In this study, no significant differences were observed for pain scores, time to hospital discharge, and rates of discharge to a rehabilitation facility or home between the 2 groups. One possibility for similar VAS scores was efficacy of the multimodal pain regimen. For example, most patients received peripheral nerve blocks, which likely controlled knee pain in the first 24-48 hours, limiting the pain effect of an increased hemarthrosis, while still potentially effecting willingness to ambulate. The current literature varies on whether TXA administration reduces LOS, with both randomized control trials and retrospective studies showing both outcomes [2], [3], [12], [15], [16], [17], [18]. Like disposition status, this outcome is multifactorial in nature, and can vary based on personal and institutional preferences. Of note, none of the studies that report decreased LOS were performed in the United States [2], [16], [17], [18]. Longer average LOSs in countries outside of the United States may account for this difference. Furthermore, patient disposition is not always dependent on functional status, and it is often affected by patient's preference.

Study limitations

The primary limitation of this study is that it is a retrospective study of prospectively collected data. We attempted to identify potential selection bias between the 2 cohorts that may affect functional outcomes (Table 1). There were no differences for any of the variables, except for percentage female. Of note, gender did not influence functional outcomes in our subanalysis, and the effect of TXA on ambulation remained after a logistic regression analysis which included gender as a variable. There were no major changes regarding drain usage, pain management, or implants used during this period. However, there could be changes in surgical management, as well as hospital policy, that the authors did not identify that may affect these findings, and this is a limitation of this study. Secondly, at our institution, we used IV TXA for our TKA patients. The optimal administration of TXA is controversial, with some studies showing no difference between topical and IV administration [19], [20], some favoring topical [21], and some favoring IV [22]. Many studies examining functional outcomes used topical TXA, and the difference, if any, between IV and topical on functional outcomes is yet to be determined.
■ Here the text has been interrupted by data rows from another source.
-- ==== Sys2Proof/Machine/DictWrite.lean ====
section
/-! DEFINITION. Machine/DictWrite.lean: what a write of each dictionary entry does, with its range (R68, R327, R374, R430,
R441, R462, R498, R521, R538), and the settings store (R515). -/

namespace Sys2Proof.Machine

/-- A write within its range takes effect; another is refused and the entry keeps its value. -/
def Qf.ranged (q : Qf) (ok : Bool) (new : Qf) : Ans := if ok then new.okAns else q.badAns

/-- A write of 1 to an entry that acts; 0 does nothing. -/
def Qf.acting (q : Qf) (v : Nat) (f : Qf → Ans) : Ans := if v = 1 then f q else if v = 0 then q.okAns else q.badAns

/-- A byte string of a fixed length. -/
def Qf.exactly (q : Qf) (n : Nat) (bs : List Byte) (f : Qf → Ans) : Ans :=
  if bs.length = n then f q else ({ status := .accessViolation, detail := 4 }, q)

/-! ### The management network (R444, R462) -/

/-- Sessions of an address family end. -/
def Qf.endFamily (q : Qf) (v6 : Bool) : Qf :=
  q.endSessions (fun x => x.v6 = v6)

/-- The IPv4 configuration: sessions end where the address is another. -/
def Qf.setIpv4 (q : Qf) (bs : List Byte) : Qf :=
  let q := if bs.take 4 = q.mgmt.ipv4.take 4 then q else q.endFamily false
  { q with mgmt := { q.mgmt with ipv4 := bs } }

/-- The IPv6 configuration. -/
def Qf.setIpv6 (q : Qf) (bs : List Byte) : Qf :=
  let q := if bs.take 16 = q.mgmt.ipv6.take 16 then q else q.endFamily true
  { q with mgmt := { q.mgmt with ipv6 := bs } }

/-- Whether a mode takes an address family from DHCP. -/
def leases (mode : Nat) (v6 : Bool) : Bool := if v6 then 2 ≤ mode else mode = 1 || mode = 3

/-- MGMT_ADDR_MODE: an address that the new mode configures in another way is removed (log 37). -/
def Qf.setAddrMode (q : Qf) (m : Nat) : Qf :=
  let old := q.mgmt.addrMode
  let q := { q with mgmt := { q.mgmt with addrMode := m } }
  let q := if leases old false = leases m false then q
    else ({ q with mgmt := { q.mgmt with lease4 := none } }).setIpv4 (List.replicate 9 0)
  if leases old true = leases m true then q
  else ({ q with mgmt := { q.mgmt with lease6 := none } }).setIpv6 (List.replicate 33 0)

/-! ### Anchors (R396, R446, R448, R449) -/

/-- At most n certificate pairs that fill some bytes. -/
def pairsOf : Nat → List Byte → Option (List AnchorPair)
  | _, [] => some []
  | 0, _ => none
  | n + 1, bs =>
    match pairSplit bs with
    | some x => (pairsOf n x.2).map (fun ps => x.1 :: ps)
    | none => none

/-- Exactly n pairs at the head of some bytes, and what follows. -/
def takePairs : Nat → List Byte → Option (List AnchorPair × List Byte)
  | 0, bs => some ([], bs)
  | n + 1, bs =>
    match pairSplit bs with
    | some x => (takePairs n x.2).map (fun y => (x.1 :: y.1, y.2))
    | none => none

/-- The roles of a ROLE_ANCHORS value: codes in rising order, each with 1 to 8 pairs. -/
def rolesOf : Nat → Nat → List Byte → Option (List (Nat × AnchorPair))
  | _, _, [] => some []
  | 0, _, _ => none
  | k + 1, last, r :: c :: bs =>
    if r.toNat ≤ last || 4 < r.toNat || c = 0 || 8 < c.toNat then none
    else match takePairs c.toNat bs with
      | some x => (rolesOf k r.toNat x.2).map (fun ys => x.1.map (fun p => (r.toNat, p)) ++ ys)
      | none => none
  | _ + 1, _, [_] => none

/-- Every anchor with its role: the owner's and those of ROLE_ANCHORS. -/
def Mgmt.allRoles (m : Mgmt) : List (Nat × AnchorPair) := m.owner.map (fun p => (1, p)) ++ m.roles

/-- A session whose anchor pair is listed under its role no more ends (R449). -/
def Qf.endUnanchored (q : Qf) : Qf :=
  q.endSessions (fun x => x.phase = 3 && x.role != 0 && !q.mgmt.allRoles.contains (x.role, x.pair))

/-- ROLE_ANCHORS. -/
def Qf.setRoles (q : Qf) (bs : List Byte) : Ans :=
  match rolesOf 4 0 bs with
  | some rs => ({ q with mgmt := { q.mgmt with roles := rs } }).endUnanchored.okAns
  | none => q.badAns

/-- OWNER_CLAIM: the first pair wins (R448). -/
def Qf.claimOwner (q : Qf) (bs : List Byte) : Ans :=
  if q.mgmt.owner != [] then ({ status := .versionConflict }, q)
  else match pairSplit bs with
    | some x => if x.2 = [] then ({ q with mgmt := { q.mgmt with owner := [x.1] } }).okAns else q.badAns
    | none => q.badAns

/-- The release record: the device serial, signed by both of Ednivon's service keys; it clears every anchor and ends every
session (R448; the layout is log 38). -/
def Qf.releaseOwner (q : Qf) (bs : List Byte) : Ans :=
  let d := sha512 (bs.take 8)
  if bs.length = 5147 && bs.take 8 = bytesOf 8 Config.deviceSerial && Config.rsaVerify Config.service.1 d (slice bs 8 512) &&
      Config.mldsaVerify Config.service.2 d (slice bs 520 4627) then
    let q := q.endSessions (fun _ => true)
    ({ q with mgmt := { q.mgmt with owner := [], roles := [] } }).okAns
  else q.badAns

/-- LINK_TRUST_ANCHORS: up to 16 pairs (R396). -/
def Qf.setAnchors (q : Qf) (bs : List Byte) : Ans :=
  match pairsOf 16 bs with
  | some ps => ({ q with sec := { q.sec with anchors := ps } }).okAns
  | none => q.badAns

/-! ### Writes, table by table: v is the value as a number, bs its bytes -/

/-- Tables POOL-14, COH-11 and COPY-15. -/
def Qf.writePool (q : Qf) (sel key v : Nat) : Ans :=
  let t : Tenant := BitVec.ofNat 12 sel
  let p := q.pool
  match key with
  | 0x401001 => (q.updQuota t (fun u => { u with q0 := BitVec.ofNat 32 v })).okAns
  | 0x401002 => (q.updQuota t (fun u => { u with q1 := BitVec.ofNat 32 v })).okAns
  | 0x401003 => (q.updQuota t (fun u => { u with q2 := BitVec.ofNat 32 v })).okAns
  | 0x402001 => q.ranged (v ≤ 64) { q with pool := { p with skewThreshold := BitVec.ofNat 8 v } }
  | 0x402002 => ({ q with pool := { p with skewHold := BitVec.ofNat 64 v } }).okAns
  | 0x402003 => ({ q with pool := { p with skewIdle := BitVec.ofNat 64 v } }).okAns
  | 0x403001 => q.ranged (v ≤ 100 && v < p.lowMark.toNat) ({ q with pool := { p with highMark := BitVec.ofNat 8 v } }).checkShort
  | 0x403002 => q.ranged (v ≤ 100 && p.highMark.toNat < v) ({ q with pool := { p with lowMark := BitVec.ofNat 8 v } }).checkShort
  | 0x403003 => q.ranged (v ≤ 100) { q with pool := { p with creditFraction := BitVec.ofNat 8 v } }
  | 0x404001 => ({ q with home := { q.home with snoopTimeout := BitVec.ofNat 64 v } }).okAns
  | 0x404002 => ({ q with home := { q.home with farEnable := v = 1 } }).okAns
  | 0x404003 => ({ q with home := { q.home with combineEnable := v = 1 } }).okAns
  | 0x510001 => ({ q with qps := { q.qps with ackTimeout := BitVec.ofNat 64 v } }).okAns
  | _ => q.badAns

/-- Tables CUM-13, GATH-13 and SRCH-12. -/
def Qf.writeEngines (q : Qf) (key v : Nat) : Ans :=
  let e := q.eng
  match key with
  | 0x520002 => ({ q with cum := { q.cum with timeout := BitVec.ofNat 64 v } }).okAns
  | 0x530001 => ({ q with eng := { e with gBackupFactor := BitVec.ofNat 8 v } }).okAns
  | 0x530002 => ({ q with eng := { e with gMinSamples := BitVec.ofNat 16 v } }).okAns
  | 0x530003 => q.ranged (v ≤ 100) { q with eng := { e with gBudget := BitVec.ofNat 8 v } }
  | 0x540001 => ({ q with eng := { e with sBackupFactor := BitVec.ofNat 8 v } }).okAns
  | 0x540002 => ({ q with eng := { e with sMinSamples := BitVec.ofNat 16 v } }).okAns
  | 0x540003 => q.ranged (v ≤ 16) { q with eng := { e with sPrefetch := BitVec.ofNat 8 v } }
  | _ => q.badAns
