/-- A holder's answer to a snoop (R108, R113, R114, R544): the directory drops it, keeps it as a sharer or keeps it as it
was, the snoop counts as answered, and where all are answered the transaction goes on; CMP_ACK records the entry and
releases the line (R110); a snoop unanswered for SNOOP_TIMEOUT leaves the line stuck with no waiters.
Each completes, in every state and with all operands that meet the conditions named: SNP_RSP_I, SNP_RSP_S,
SNP_RSP_WRITTEN_BACK, SNP_RSP_KEEP, CMP_ACK, SNOOP_TIMEOUT. -/
def Obligations.SnoopAnswersAdvanceTheLine : Prop :=
  (∀ c ∈ [((fun i p => Instr.snpRspI i p), (fun (n : LineNo) (q : Qf) (x : Ep) => q.dropHolder n x), false),
      (fun i p => Instr.snpRspS i p, fun n q x => q.ownerShares n x, false),
      (fun i p => Instr.snpRspWrittenBack i p, fun n q x => q.dropHolder n x, true),
      (fun i p => Instr.snpRspKeep i p, fun _ q _ => q, false)],
    ∀ (s : State) (i : Ingress) (p : Packet) (n : LineNo) (t : Txn) (x : Snoop), s.qf.inService = true →
      p.destEp = s.qf.ownEp → (took s i p).snoopedLine p = some (n, t, x) → p.far = false →
      To (c.1 i p) s
        (((c.2.1 n (took s i p) p.srcEp).updTxn n (fun t => { t with
            snoops := t.snoops.map (fun y => if y.ep = p.srcEp && y.tag = p.tag then
              { y with answered := true, wantData := false, wantWb := c.2.2 && (took s i p).wbOwner n p.srcEp && !y.wbSeen }
              else y) })).checkSnoops n).settle) ∧
  (∀ (s : State) (i : Ingress) (p : Packet) (x : Nat × BlockedLine) (t : Txn), s.qf.inService = true → p.destEp = s.qf.ownEp →
    List.find? (grantedTo p) (took s i p).home.lines = some x → x.2.txn = some t →
    To (.cmpAck i p) s ((((took s i p).setDir (BitVec.ofNat 40 x.1) t.newDir).release (BitVec.ofNat 40 x.1)).settle)) ∧
  (∀ (s : State) (n : LineNo) (b : BlockedLine) (t : Txn) (x : Snoop), s.qf.inService = true → s.qf.lineQ n = some b →
    b.txn = some t → b.waiters = [] → b.extRecall = none → b.stuck = false → t.phase = .snooping → t.snoops = [x] →
    x.answered = false → x.since + s.qf.home.snoopTimeout.toNat ≤ s.qf.now →
    To (.snoopTimeout n) s
      (((((s.qf.updLine n (fun b => { b with txn := none, waiters := [], extRecall := none, stuck := true })).silentHolder n
        t.req.pkt x.ep).failReq t.req .timeout)).settle))

/-- A response ends the request it answers (R61, R81, R82, R88, R91, R110, R119, R121, R347): one for this QF960's own
request gives its engine the outcome, status 0 where it succeeded and the packet's status for PENNANT_DONE and for a FAIL
with none of RETRY, EPOCH_STALE and LINK_DOWN; one for a client of this edge resolves the client's request and goes on.
Each completes, in every state and with all operands that meet the conditions named: PLACED, WAIT_DONE, ATOMIC_RESULT,
WB_DONE, GRANT_M, DATA_CLEAN, FAIL, PENNANT_DONE. -/
def Obligations.ResponsesResolveRequests : Prop :=
  (∀ c ∈ [(fun i p => Instr.placed i p), fun i p => .waitDone i p, fun i p => .atomicResult i p, fun i p => .wbDone i p,
      fun i p => .grantM i p],
    ∀ (s : State) (i : Ingress) (p : Packet) (r : OpenReq), AnswersOwn s.qf i p r → p.opcode ≠ Opc.fail →
      To (c i p) s ((took s i p).finalAnswer r p 0).restale) ∧
  (∀ (s : State) (i : Ingress) (p : Packet) (r : OpenReq), AnswersOwn s.qf i p r → p.opcode = Opc.dataClean →
    To (.dataClean i p) s ((took s i p).finalAnswer r p 0).restale.settle) ∧
  (∀ (s : State) (i : Ingress) (p : Packet) (r : OpenReq), AnswersOwn s.qf i p r → p.opcode = Opc.fail →
    p.status ≠ Status.retry.code → p.status ≠ Status.epochStale.code → p.status ≠ Status.linkDown.code →
    (took s i p).home.trayWrites.any (fun w => w.is p.srcEp p.tag) = false → (took s i p).fillSlot p.srcEp p.tag = none →
    To (.fail i p) s ((took s i p).finalAnswer r p p.status).restale.settle) ∧
  (∀ (s : State) (i : Ingress) (p : Packet) (r : OpenReq), s.qf.inService = true → p.destEp = s.qf.ownEp →
    (took s i p).openFor p = some r → p.status ≠ Status.epochStale.code →
    To (.pennantDone i p) s ((took s i p).finalAnswer r p p.status).restale) ∧
  (∀ c ∈ [(fun i p => Instr.placed i p), fun i p => .waitDone i p, fun i p => .atomicResult i p, fun i p => .wbDone i p,
      fun i p => .grantM i p, fun i p => .pennantDone i p],
    ∀ (s : State) (i : Ingress) (p : Packet) (r : OpenReq), AnswersClient s.qf i p r →
      answerStatus p ≠ Status.epochStale.code →
      To (c i p) s ((((took s i p).resolved r (answerStatus p)).transit i p).restale)) ∧
  (∀ c ∈ [(fun i p => Instr.dataClean i p), fun i p => .fail i p],
    ∀ (s : State) (i : Ingress) (p : Packet) (r : OpenReq), AnswersClient s.qf i p r →
      answerStatus p ≠ Status.epochStale.code →
      To (c i p) s ((((took s i p).resolved r (answerStatus p)).transit i p).restale.settle))

/-- The timed events of waits, clears and retries, when due (R87, R93, R111, R141, R543, R546): a wait whose time is over
leaves the home and fails with TIMEOUT; an unregistered wait's word is read again; a registration unanswered for 1 ms is
sent again with the time left; no cleared pair outlives its expiry; a refused request is sent again after its back-off; an
unacknowledged packet is sent again, the retransmission counted.
Each completes, in every state and with all operands that meet the conditions named: WAIT_TIMEOUT, CLEARED_PAIR_EXPIRY,
WAIT_REGISTER_RESEND, WAIT_POLL, RETRY_BACKOFF, ACK_TIMEOUT. -/
def Obligations.RetryEventsTakeEffect : Prop :=
  (∀ (s : State) (ep : Ep) (tag : Tag) (w : WaitSlot) (d : Nat), s.qf.inService = true →
    s.qf.home.waits.find? (fun w => w.waiter = ep && w.tag = tag) = some w → w.deadline = some d → d ≤ s.qf.now →
    To (.waitTimeout ep tag) s (s.qf.failWaits (fun x => x.waiter = ep && x.tag = tag) .timeout)) ∧
  (∀ (s : State) (src : Ep) (id : BitVec 24),
    Ends (.clearedPairExpiry src id) s (fun q =>
      ∀ c, c ∈ q.home.cleared ↔ c ∈ s.qf.home.cleared ∧ ¬ (c.src = src ∧ c.msgId = id ∧ c.expiry ≤ s.qf.now))) ∧
  (∀ (s : State) (n : QpKey) (e : EngineWait) (w : WorkReq) (p p' : Packet) (q1 : Qf), (s.qf.qp n).wait = some e →
    e.polling = false → e.lastSend + 1000000 ≤ s.qf.now → s.qf.inService = true → s.qf.leaseOver n = false →
    s.qf.edge.reqs.any (fun r => r.src = s.qf.ownEp && r.tag = e.tag) = true → (s.qf.qp n).wrOf e.wr = some w →
    s.qf.waitPkt n w.wr { e.record with timeoutUs := e.left s.qf.now } e.tag = p →
    (s.qf.updQp n (fun x => { x with wait := some { e with lastSend := s.qf.now } })).edgeCheck (.unit (qpSector n)) p none =
      (.ok p', q1) →
    To (.waitRegisterResend n) s
      ((inEdge q1 (fun x => { x with
        reqs := updFirst (fun r => r.src = q1.ownEp && r.tag = e.tag)
          (fun r => { r with orig := p, sent := p', sentAt := q1.now, ackAt := q1.ackTime }) x.reqs })).send (.unit (qpSector n)) p')) ∧
  (∀ (s : State) (n : QpKey) (e : EngineWait) (tag : Tag) (p p' : Packet) (q1 q2 : Qf), (s.qf.qp n).wait = some e →
    e.polling = true → e.lastSend + 2000 ≤ s.qf.now → s.qf.inService = true → s.qf.leaseOver n = false → e.over s.qf.now = false →
    s.qf.takeTag = (tag, q1) → q1.enginePkt n 0 Opc.rdNc (fld e.record.addr 0 60) tag = p →
    (q1.updQp n (fun x => { x with wait := some { e with lastSend := q1.now } })).edgeCheck (.unit (qpSector n)) p none =
      (.ok p', q2) →
    To (.waitPoll n) s (q2.submit { ing := .unit (qpSector n), owner := .qpWait n e.wr, orig := p, sent := p' })) ∧
  (∀ (s : State) (tag : Tag) (r : OpenReq) (t : Nat), s.qf.inService = true →
    s.qf.edge.reqs.find? (fun r => r.src = s.qf.ownEp && r.tag = tag) = some r → r.resendAt = some t → t ≤ s.qf.now →
    r.owner.queue = none →
    To (.retryBackoff tag) s ((s.qf.askMates r).foldl (fun q x => q.sendAgain x) s.qf)) ∧
  (∀ (s : State) (tag : Tag) (n : QpKey) (x : SentPkt) (r : OpenReq), s.qf.inService = true →
    s.qf.edge.reqs.find? (fun r => r.src = s.qf.ownEp && r.tag = tag) = some r → r.resendAt = none → r.stale = false →
    s.qf.inStore tag = some (n, x) → r.ackAt ≤ s.qf.now → x.stale = false → s.qf.leaseOver n = false →
    (s.qf.qp n).ctx.state = .ready → x.cancelled = false →
    ((s.qf.qp n).wrOf x.wr).any (fun w => w.aborting.isSome) = false → x.tries < 7 →
    To (.ackTimeout tag) s
      (((({ s.qf with qps := { s.qf.qps with retransmissions := s.qf.qps.retransmissions + 1 } } : Qf).updQp n (fun y => { y with
        store := updFirst (fun z => z.tag = r.tag) (fun z => { z with tries := z.tries + 1, noRoute := false }) y.store })).sendAgain
        r).restale))
/-- A work request that may start takes its place in ring order, the ring's consumer past it, and does what its opcode says
(R79 to R82, R86 to R88, R94 to R96, R131, R133, R145, R478): WRITE and READ begin their transfer, and so does COPY,
QP_ATOMIC queues its atomic, PENNANT_WRITE its Pennant, WAIT registers, FLUSH and SIGNAL wait for the work before
them.
Each completes, in every state and with all operands that meet the conditions named: WRITE, READ, COPY, QP_ATOMIC,
PENNANT_WRITE, WAIT, FLUSH, SIGNAL. -/
def Obligations.WorkRequestsStart : Prop :=
  ∀ c ∈ [((fun n w => Instr.write n w), 1, (fun (n : QpKey) (_ : BitVec 512) (x : WorkReq) (q : Qf) => q.startTransfer n x)),
      (fun n w => .read n w, 2, fun n _ x q => q.startTransfer n x),
      (fun n w => .copy n w, 3, fun n _ x q => q.startTransfer n x),
      (fun n w => .qpAtomic n w, 4, fun n w x q => if offPool (Wr.dest w) 4 then
          q.wrFail n x.index Status.accessViolation.code true (fld (Wr.dest w) 0 60) 0
        else q.takeTag.2.pushPkt n {
          pkt := { (q.takeTag.2.enginePkt n w Opc.atomic (fld (Wr.dest w) 0 60) q.takeTag.1) with
            atomicOp := Wr.atomicOp w, atomicWidth := Wr.atomicWidth w, payload := bytesOf 32 (Wr.payload w) }
          wr := x.index, owner := .qpAtomic n x.index }),
      (fun n w => .pennantWrite n w, 5, fun n _ x q => q.updWr n x.index (fun y => { y with todo := [{}] })),
      (fun n w => .wait n w, 6, fun n _ x q => q.startWait n x),
      (fun n w => .flush n w, 7, fun _ _ _ q => q),
      (fun n w => .signal n w, 8, fun _ _ _ q => q)],
    ∀ (s : State) (n : QpKey) (w : BitVec 512) (y : Qp) (x : WorkReq), s.qf.startable n w c.2.1 = true →
      s.qf.domainOn (5 * (qpSector n).toNat + 4) = true → (s.qf.touchQp n).qp n = y →
      x = { index := y.ctx.sqConsumer, wr := w, seq := (s.qf.touchQp n).qps.useSeq
            final := if c.2.1 = 7 && y.broken != 0 then some y.broken else none } →
      To (c.1 n w) s
        ((c.2.2 n w x ((s.qf.touchQp n).updQp n (fun z => { z with
          fetched := none, work := z.work ++ [x], ctx := { z.ctx with sqConsumer := z.ctx.sqConsumer + 1 } }))).settleQp n)
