theorem Qf.placeWriteBack_sound {q : Qf} {n : LineNo} {p : Packet} {l : Line} (hq : Sound q)
    : Sound (Qf.placeWriteBack q n p l) := by
  unfold Qf.placeWriteBack
  with_reducible repeat' first
    | assumption
    | (extract_lets +onlyGivenNames x; guard_hyp x : Bool × Qf := _; refine step_sound x.2 ?_ (fun hx => ?_)
       rotate_left; clear_value x; rotate_left; subst x)
    | apply Qf.answerFail_sound | apply Qf.placeStored_sound | apply Qf.wbPlaced_sound | split

theorem Qf.wbRefused_sound {q : Qf} {p : Packet} {st : Status} (hq : Sound q) : Sound (Qf.wbRefused q p st) := by
  unfold Qf.wbRefused
  with_reducible repeat' first
    | assumption
    | (extract_lets +onlyGivenNames q; guard_hyp q : Qf := _; refine step_sound q ?_ (fun hq => ?_)
       rotate_left; clear_value q; rotate_left; subst q)
    | (extract_lets +onlyGivenNames x; clear_value x) | extract_lets +onlyGivenNames x
    | apply Qf.failChecked_sound | apply Qf.dropHolder_sound | apply Qf.updTxn_sound
    | apply Qf.checkSnoops_sound | apply Qf.settle_sound | split

theorem Qf.homeWriteBack_sound {q : Qf} {p : Packet} {d : Packet} (hq : Sound q)
    : Sound (Qf.homeWriteBack q p d) := by
  unfold Qf.homeWriteBack
  with_reducible repeat' first
    | assumption
    | (extract_lets +onlyGivenNames q; guard_hyp q : Qf := _; refine step_sound q ?_ (fun hq => ?_)
       rotate_left; clear_value q; rotate_left; subst q)
    | (extract_lets +onlyGivenNames x; clear_value x) | extract_lets +onlyGivenNames x
    | apply Qf.placeWriteBack_sound | apply Qf.wbRefused_sound | apply Qf.serve_sound
    | apply Qf.dropHotFor_sound | apply Qf.answerFail_sound | apply Qf.updTxn_sound | apply Qf.homeLine_sound
    | apply Qf.checkSnoops_sound | apply Qf.settle_sound | split

theorem Qf.request_sound {q : Qf} {i : Ingress} {p : Packet} {home : Qf → Qf} (hq : Sound q)
    (hf1 : ∀ y0, Sound y0 → Sound (home y0)) : Sound (Qf.request q i p home) := by
  unfold Qf.request
  with_reducible repeat' first
    | assumption
    | (extract_lets +onlyGivenNames x; guard_hyp x : Bool × Qf := _; refine step_sound x.2 ?_ (fun hx => ?_)
       rotate_left; clear_value x; rotate_left; subst x)
    | extract_lets +onlyGivenNames x | apply Qf.transit_sound | apply Qf.take_sound
    | apply Qf.clientRequest_sound | apply Qf.markHeld_sound | apply Qf.combine_sound | apply hf1 | split

theorem execUpgrade_sound {i : Ingress} {p : Packet} {s : State} (hq : Sound s.qf)
    : ∃ q, execUpgrade i p s = .next { s with qf := q } ∧ Sound q := by
  unfold execUpgrade done
  refine ⟨_, rfl, ?_⟩
  with_reducible repeat' first
    | assumption | intro q hq | extract_lets +onlyGivenNames x | apply Qf.request_sound
    | apply Qf.homeLine_sound

theorem Qf.extCmd_sound {q : Qf} {m : MgrRef} {s : Slot} {c : ExtCmd} (hq : Sound q) : Sound (Qf.extCmd q m s c) := by
  unfold Qf.extCmd
  with_reducible repeat' first
    | assumption
    | (extract_lets +onlyGivenNames q; guard_hyp q : Qf := _; refine step_sound q ?_ (fun hq => ?_)
       rotate_left; clear_value q; rotate_left; subst q)
    | (extract_lets +onlyGivenNames x; clear_value x) | extract_lets +onlyGivenNames x
    | apply Qf.markStart_sound | apply Qf.runExt_sound | apply Qf.settle_sound | split
    | refine Sound.lit ?_ rfl rfl rfl

theorem Qf.forHome_sound {q : Qf} {i : Ingress} {p : Packet} {f : Qf → Qf} (hq : Sound q)
    (hf1 : ∀ y0, Sound y0 → Sound (f y0)) : Sound (Qf.forHome q i p f) := by
  unfold Qf.forHome
  with_reducible repeat' first
    | assumption | extract_lets +onlyGivenNames x | apply Qf.transit_sound | apply Qf.take_sound | apply hf1
    | split

theorem Qf.snoopAnswer_sound {q : Qf} {p : Packet} {dirf : LineNo → Qf → Qf} {wb : Bool} (hq : Sound q)
    (hf1 : ∀ y1, Sound y1 → ∀ y0, Sound (dirf y0 y1)) : Sound (Qf.snoopAnswer q p dirf wb) := by
  unfold Qf.snoopAnswer
  with_reducible repeat' first
    | assumption
    | (extract_lets +onlyGivenNames q; guard_hyp q : Qf := _; refine step_sound q ?_ (fun hq => ?_)
       rotate_left; clear_value q; rotate_left; subst q)
    | (extract_lets +onlyGivenNames x; clear_value x) | extract_lets +onlyGivenNames x | apply Qf.updTxn_sound
    | apply Qf.checkSnoops_sound | apply Qf.settle_sound | apply hf1 | split | refine Sound.lit ?_ rfl rfl rfl

theorem execSnpRspI_sound {i : Ingress} {p : Packet} {s : State} (hq : Sound s.qf)
    : ∃ q, execSnpRspI i p s = .next { s with qf := q } ∧ Sound q := by
  unfold execSnpRspI done
  refine ⟨_, rfl, ?_⟩
  with_reducible repeat' first
    | assumption | intro q hq | intro _ | extract_lets +onlyGivenNames x | apply Qf.dropHolder_sound
    | apply Qf.forHome_sound | apply Qf.snoopAnswer_sound
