theorem Qf.throttleNotice_sound {q : Qf} {home : Ep} {short : Bool} {ts : List Tenant} (hq : Sound q)
    : Sound (Qf.throttleNotice q home short ts) := by
  unfold Qf.throttleNotice
  with_reducible repeat' first
    | assumption
    | (extract_lets +onlyGivenNames q; guard_hyp q : Qf := _; refine step_sound q ?_ (fun hq => ?_)
       rotate_left; clear_value q; rotate_left; subst q)
    | (extract_lets +onlyGivenNames x; clear_value x) | extract_lets +onlyGivenNames x
    | refine foldl_sound (fun q x hq => ?_) _ ?_ | apply Qf.updPolicer_sound | split
    | refine Sound.lit ?_ rfl rfl rfl

theorem execThrottle_sound {home : Ep} {short : Bool} {tenants : List Tenant} {s : State} (hq : Sound s.qf)
    : ∃ q, execThrottle home short tenants s = .next { s with qf := q } ∧ Sound q := by
  unfold execThrottle done
  refine ⟨_, rfl, ?_⟩
  with_reducible repeat' first
    | assumption | extract_lets +onlyGivenNames x | apply Qf.throttleNotice_sound | split
    | refine Sound.lit ?_ rfl rfl rfl

theorem execReplicaIdleDrop_sound {page : BitVec 34} {s : State} (hq : Sound s.qf)
    : ∃ q, execReplicaIdleDrop page s = .next { s with qf := q } ∧ Sound q := by
  unfold execReplicaIdleDrop done
  refine ⟨_, rfl, ?_⟩
  with_reducible repeat' first
    | assumption | extract_lets +onlyGivenNames x | apply Qf.dropHot_sound | split
    | refine Sound.lit ?_ rfl rfl rfl

theorem execOpenDraft_sound {m : MgrRef} {tenant : BitVec 16} {region : BitVec 32} {s : State} (hq : Sound s.qf)
    : ∃ q, execOpenDraft m tenant region s = .next { s with qf := q } ∧ Sound q := by
  unfold execOpenDraft done
  refine ⟨_, rfl, ?_⟩
  with_reducible repeat' first
    | assumption | intro q hq | intro _ | extract_lets +onlyGivenNames x | apply Qf.versionOp_sound
    | apply Qf.complete_sound | apply Qf.openDraft_sound
    | (split <;> try (rename_i heq; apply optp_eq at heq; refine step_sound _ (heq ?_) (fun hq => ?_)))

end Sys2Proof.Machine
end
Furthermore, we did not specifically subanalyze groups based on their mode of venous thromboprophylaxis, as those patients using a stronger agent may have affected the groupings. We evaluated the cohort across all modalities of prophylaxis to evaluate the effect irrespective of blood thinner. The main agents were aspirin (325 mg bid), rivaroxaban (10 mg qd), and warfarin (international normalized ratio [INR] goal 2.0-2.5).

Conclusions

In summary, TXA is efficacious in reducing postoperative anemia, which conferred functional benefits for arthroplasty patients in being able to perform better with PT in the immediate postoperative period after TKA. Improved mobility in the perioperative period, which can help minimize complications, is one more indication for the use of TXA in TKA.